Once matches have been determined, and prefeably stored in the globally unique format, they are stored in the central database with meta data showing transparency to the user of the normalisation process. Therefore, a matched telephone number may appear in several different telephones and originally stored in different formats but is stored in a single format to enable faster searching and easier matching. Preferably the central database stores the information regarding previous matches to enable faster repeated searching.

In a preferred embodiment the data is further cleaned by removing a selection of known numbers. Typically these are numbers that provide a service e.g. local pizzerias, taxi firms, national service lines etc. Such numbers are considered noise in the dataset and may also create false links within a dataset.

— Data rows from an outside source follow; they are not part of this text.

/-! ### Launches -/

/-- A record of one team of 16 threads, its bytes 30 and 31 the spare tids. -/
def recBytes (vregs spare : Nat) : List Byte :=
  le 0 8 ++ le 1 4 ++ le 16 4 ++ le 0 8 ++ [16, 1, 0, 0] ++ le vregs 2 ++ le spare 2 ++ le 64 2 ++ List.replicate 134 0 ++ le 0x800 8 ++
    List.replicate 80 0
def withLaunch (f : Launch → Launch) (s : State) : State := s.modLaunch 1 f
def launchIn (s : State) : Launch := (s.launches.get? 1).getD placedLaunch
def Mrec (vregs spare at' : Nat) : State :=
  withLaunch (fun l => { l with phase := .accepted, record := none, at' := at' }) (poke 0x8000 (recBytes vregs spare) M0)
def depRec : Record := { placedRecord with deps := [(0x1000, 0), (0, 0)] }
def Mdep : State := withLaunch (fun l => { l with phase := .checked, record := some depRec, got := 0, rtab := none }) M0
def tabRec : Record :=
  { placedRecord with caddr := 0x7000, chanp := 0x7100, nchan := 1, rtab := 0x7200, tree := 0x1000, sched := 0x7300, slen := 1 }
def chanBytes : List Byte := le 0 4 ++ le 0 4 ++ le 0 4 ++ le 4 2 ++ le 64 2
def headBytes : List Byte := le 0x52540001 4 ++ le 1 4 ++ le 0 8
def Mtab : State :=
  withLaunch (fun l => { l with phase := .checked, record := some tabRec, got := 0, rtab := none })
    (poke 0x7000 (le 1 4) (poke 0x7100 chanBytes (poke 0x7200 headBytes (poke 0x1000 treeBytes M0))))
def Mover (cinc : Nat) : State := withLaunch (fun l => { l with finished := 1, record := some { placedRecord with cinc := cinc, cval := 1 } }) M0
def Mkilled (o : List (Nat × Op)) : State := { withLaunch (fun l => { l with killed := some 1 }) M0 with pend := o }

theorem writes_ok {s : State} {root va n : Nat} {need : Need} (h : (decide (va % n = 0) && (match s.reachHub root va n need with
    | .go (.mem segs false _) => !s.writePoisoned segs segs
    | _ => false)) = true) : HubWrites s root va n need (s.reachHub root va n need).segs := by
  simp only [Bool.and_eq_true, decide_eq_true_eq] at h
  obtain ⟨h1, h2⟩ := h
  split at h2
  · next segs x e => exact ⟨h1, ⟨x, by rw [e]; rfl⟩, by rw [e]; simp only [Bool.not_eq_true'] at h2; exact h2⟩
  · cases h2
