-- ==== Sys2Proof/Machine/Core.lean ====
section
/-! DEFINITION. The machine behind the host's interface. -/

/-- The machine: its state, the reasons a step can stop, its step and its state after reset. -/
def Sys2Proof.core : Host.Core :=
  { State := Sys2Proof.Machine.State
    Fault := Sys2Proof.Machine.Fault
    Refusal := Sys2Proof.Machine.Refusal
    step := Sys2Proof.Machine.step
    reset := Sys2Proof.Machine.State.reset }
end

The normalised data is preferably stored in the central database 24, which can be queried by a user at the user interface 36. The user via the user interface 36, may chose to query the central database with the network generator 30 or the data search tool 32. The network generator 30 is used to identify a network within the data set. The identification of the network may be performed in a variety of different ways. The creation of the networks is performed via cross- cutting of the dataset. Cross-cutting is the extraction of all instances of a piece of data in the data set, for example all instances of a common photo sent via MMS. The creation of a network by the network generator 30 is discussed in greater details with reference to Figures 3 and 6. Once a number is normalised to its Globally Unique Number counterpart this can be used to compare two numbers together. Where a redundant numbers can still be considered to link to this Globally Unique Number by being compared to each number in the Globally Unique Number with the redundant number, if the comparisons exceed a certain threshold the redundant number can be included in a network with feedback to the user for two reasons: to show transparency and enable the user to include or discard this type of match or specific match.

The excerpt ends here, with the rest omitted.